Filter the entries for the string "when". Copy each line that has it.

▶ **Data for this exercise**:
__________
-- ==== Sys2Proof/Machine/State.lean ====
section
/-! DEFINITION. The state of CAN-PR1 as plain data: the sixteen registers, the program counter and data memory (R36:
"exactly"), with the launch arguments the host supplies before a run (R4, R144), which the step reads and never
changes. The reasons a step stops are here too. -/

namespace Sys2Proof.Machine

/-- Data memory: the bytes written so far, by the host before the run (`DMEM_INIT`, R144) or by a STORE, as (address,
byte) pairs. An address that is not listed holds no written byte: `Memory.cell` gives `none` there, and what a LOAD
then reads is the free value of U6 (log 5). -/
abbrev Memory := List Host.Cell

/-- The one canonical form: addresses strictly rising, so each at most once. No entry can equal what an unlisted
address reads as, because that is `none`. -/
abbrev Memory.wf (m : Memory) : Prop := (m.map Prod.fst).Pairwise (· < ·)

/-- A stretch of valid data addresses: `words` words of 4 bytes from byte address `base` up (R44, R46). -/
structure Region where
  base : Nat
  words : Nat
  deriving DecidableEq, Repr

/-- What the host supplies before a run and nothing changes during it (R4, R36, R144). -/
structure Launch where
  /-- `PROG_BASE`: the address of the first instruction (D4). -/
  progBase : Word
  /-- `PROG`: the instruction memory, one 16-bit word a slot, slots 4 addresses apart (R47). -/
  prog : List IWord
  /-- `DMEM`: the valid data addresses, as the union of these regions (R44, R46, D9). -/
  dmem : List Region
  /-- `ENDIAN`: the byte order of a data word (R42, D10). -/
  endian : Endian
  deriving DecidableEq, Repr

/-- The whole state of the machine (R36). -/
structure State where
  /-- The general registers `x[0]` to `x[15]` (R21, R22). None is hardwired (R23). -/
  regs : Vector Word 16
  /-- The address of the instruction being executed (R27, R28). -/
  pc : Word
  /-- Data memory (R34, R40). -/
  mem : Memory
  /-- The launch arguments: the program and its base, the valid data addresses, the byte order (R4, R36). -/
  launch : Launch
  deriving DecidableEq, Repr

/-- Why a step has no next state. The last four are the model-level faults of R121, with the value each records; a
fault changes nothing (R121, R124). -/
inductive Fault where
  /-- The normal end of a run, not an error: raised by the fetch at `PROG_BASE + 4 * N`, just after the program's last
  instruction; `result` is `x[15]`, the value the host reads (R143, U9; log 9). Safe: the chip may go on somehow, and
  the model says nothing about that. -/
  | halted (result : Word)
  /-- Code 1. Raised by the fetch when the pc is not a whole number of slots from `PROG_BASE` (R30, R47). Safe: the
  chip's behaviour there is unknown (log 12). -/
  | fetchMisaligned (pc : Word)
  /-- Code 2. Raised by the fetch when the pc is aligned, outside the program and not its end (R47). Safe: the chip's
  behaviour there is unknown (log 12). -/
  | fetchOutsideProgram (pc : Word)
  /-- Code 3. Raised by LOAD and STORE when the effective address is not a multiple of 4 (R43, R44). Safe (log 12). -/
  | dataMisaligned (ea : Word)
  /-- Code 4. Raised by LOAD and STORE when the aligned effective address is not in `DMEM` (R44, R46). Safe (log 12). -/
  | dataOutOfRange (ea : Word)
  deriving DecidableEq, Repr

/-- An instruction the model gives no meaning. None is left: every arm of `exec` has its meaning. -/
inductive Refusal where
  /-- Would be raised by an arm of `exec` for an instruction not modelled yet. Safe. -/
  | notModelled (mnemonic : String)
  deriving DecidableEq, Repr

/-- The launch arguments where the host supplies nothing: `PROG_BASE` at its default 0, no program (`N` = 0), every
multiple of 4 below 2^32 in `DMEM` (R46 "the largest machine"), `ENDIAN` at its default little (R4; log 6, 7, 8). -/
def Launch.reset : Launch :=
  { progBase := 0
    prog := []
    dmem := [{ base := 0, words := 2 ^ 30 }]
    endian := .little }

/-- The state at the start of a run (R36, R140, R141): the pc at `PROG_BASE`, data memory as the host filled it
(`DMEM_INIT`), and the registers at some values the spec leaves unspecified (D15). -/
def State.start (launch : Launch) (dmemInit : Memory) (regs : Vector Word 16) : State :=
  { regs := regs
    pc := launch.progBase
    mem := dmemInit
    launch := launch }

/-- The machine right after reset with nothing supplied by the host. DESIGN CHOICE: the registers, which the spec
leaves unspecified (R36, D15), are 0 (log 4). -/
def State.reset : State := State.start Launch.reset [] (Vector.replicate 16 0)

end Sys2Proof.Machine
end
__________
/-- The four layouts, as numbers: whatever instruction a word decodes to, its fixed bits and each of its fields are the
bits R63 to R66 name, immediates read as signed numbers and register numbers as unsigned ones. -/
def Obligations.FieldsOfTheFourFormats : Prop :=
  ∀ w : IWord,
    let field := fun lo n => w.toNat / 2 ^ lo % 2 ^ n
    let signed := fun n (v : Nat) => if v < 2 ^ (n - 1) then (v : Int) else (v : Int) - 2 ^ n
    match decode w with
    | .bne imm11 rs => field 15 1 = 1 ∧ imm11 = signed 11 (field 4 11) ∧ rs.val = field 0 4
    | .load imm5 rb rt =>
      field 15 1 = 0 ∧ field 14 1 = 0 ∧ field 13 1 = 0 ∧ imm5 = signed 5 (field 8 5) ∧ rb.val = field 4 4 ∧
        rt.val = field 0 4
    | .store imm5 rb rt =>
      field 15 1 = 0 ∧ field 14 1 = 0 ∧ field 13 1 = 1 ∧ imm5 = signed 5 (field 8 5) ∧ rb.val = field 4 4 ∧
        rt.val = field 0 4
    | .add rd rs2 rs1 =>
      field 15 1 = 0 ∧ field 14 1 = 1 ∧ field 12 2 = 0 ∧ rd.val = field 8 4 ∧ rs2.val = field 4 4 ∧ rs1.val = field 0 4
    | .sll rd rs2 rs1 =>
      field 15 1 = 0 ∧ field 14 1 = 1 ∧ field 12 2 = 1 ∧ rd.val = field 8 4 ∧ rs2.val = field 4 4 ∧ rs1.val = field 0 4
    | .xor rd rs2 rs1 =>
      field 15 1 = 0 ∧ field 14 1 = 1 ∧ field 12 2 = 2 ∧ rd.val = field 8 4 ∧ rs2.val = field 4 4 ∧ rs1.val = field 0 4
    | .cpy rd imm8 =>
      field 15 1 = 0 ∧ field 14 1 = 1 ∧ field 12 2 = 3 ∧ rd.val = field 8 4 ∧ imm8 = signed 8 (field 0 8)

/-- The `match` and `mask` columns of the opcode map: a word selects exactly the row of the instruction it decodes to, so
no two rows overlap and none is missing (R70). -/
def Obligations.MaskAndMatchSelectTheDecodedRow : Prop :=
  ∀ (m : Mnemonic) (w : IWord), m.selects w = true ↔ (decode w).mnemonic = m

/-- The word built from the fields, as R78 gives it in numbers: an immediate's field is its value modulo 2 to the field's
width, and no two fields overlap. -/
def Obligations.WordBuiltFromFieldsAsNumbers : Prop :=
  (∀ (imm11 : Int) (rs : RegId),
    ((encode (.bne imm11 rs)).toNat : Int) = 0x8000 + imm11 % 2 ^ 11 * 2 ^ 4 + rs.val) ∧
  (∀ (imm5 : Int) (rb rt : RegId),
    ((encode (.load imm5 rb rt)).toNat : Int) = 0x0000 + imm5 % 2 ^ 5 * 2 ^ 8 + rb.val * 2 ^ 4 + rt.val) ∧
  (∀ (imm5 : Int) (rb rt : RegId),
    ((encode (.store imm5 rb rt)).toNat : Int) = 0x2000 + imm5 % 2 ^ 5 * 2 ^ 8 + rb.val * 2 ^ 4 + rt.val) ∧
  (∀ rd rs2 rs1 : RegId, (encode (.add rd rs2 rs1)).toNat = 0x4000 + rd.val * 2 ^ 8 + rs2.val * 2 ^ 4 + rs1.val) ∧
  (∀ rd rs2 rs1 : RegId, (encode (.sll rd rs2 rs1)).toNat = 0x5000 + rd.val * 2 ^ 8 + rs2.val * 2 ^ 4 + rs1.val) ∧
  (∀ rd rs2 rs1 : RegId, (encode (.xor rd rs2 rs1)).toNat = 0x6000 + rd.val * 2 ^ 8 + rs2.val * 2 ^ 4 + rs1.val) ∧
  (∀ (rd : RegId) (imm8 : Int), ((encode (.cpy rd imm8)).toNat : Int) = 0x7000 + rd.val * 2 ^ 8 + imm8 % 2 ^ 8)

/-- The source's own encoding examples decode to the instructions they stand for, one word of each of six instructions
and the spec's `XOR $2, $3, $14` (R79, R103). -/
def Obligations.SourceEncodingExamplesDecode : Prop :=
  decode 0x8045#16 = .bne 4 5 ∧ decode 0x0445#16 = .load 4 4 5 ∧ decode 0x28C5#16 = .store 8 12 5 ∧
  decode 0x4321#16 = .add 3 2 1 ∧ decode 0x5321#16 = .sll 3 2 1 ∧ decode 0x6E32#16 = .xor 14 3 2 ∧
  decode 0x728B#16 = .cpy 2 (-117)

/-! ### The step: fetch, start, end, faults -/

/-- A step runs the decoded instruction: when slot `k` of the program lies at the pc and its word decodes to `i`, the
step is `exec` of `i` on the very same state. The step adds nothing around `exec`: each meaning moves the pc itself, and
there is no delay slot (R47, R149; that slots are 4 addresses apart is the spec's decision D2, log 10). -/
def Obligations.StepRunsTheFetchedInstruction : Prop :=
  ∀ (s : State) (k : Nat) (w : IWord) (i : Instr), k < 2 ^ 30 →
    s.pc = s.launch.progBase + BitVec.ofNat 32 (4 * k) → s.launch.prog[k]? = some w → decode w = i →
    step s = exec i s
__________
▶ **Problem solution**:
  /-- Code 1. Raised by the fetch when the pc is not a whole number of slots from `PROG_BASE` (R30, R47). Safe: the
  /-- Code 2. Raised by the fetch when the pc is aligned, outside the program and not its end (R47). Safe: the chip's
  /-- Code 3. Raised by LOAD and STORE when the effective address is not a multiple of 4 (R43, R44). Safe (log 12). -/
  /-- Code 4. Raised by LOAD and STORE when the aligned effective address is not in `DMEM` (R44, R46). Safe (log 12). -/
/-- A step runs the decoded instruction: when slot `k` of the program lies at the pc and its word decodes to `i`, the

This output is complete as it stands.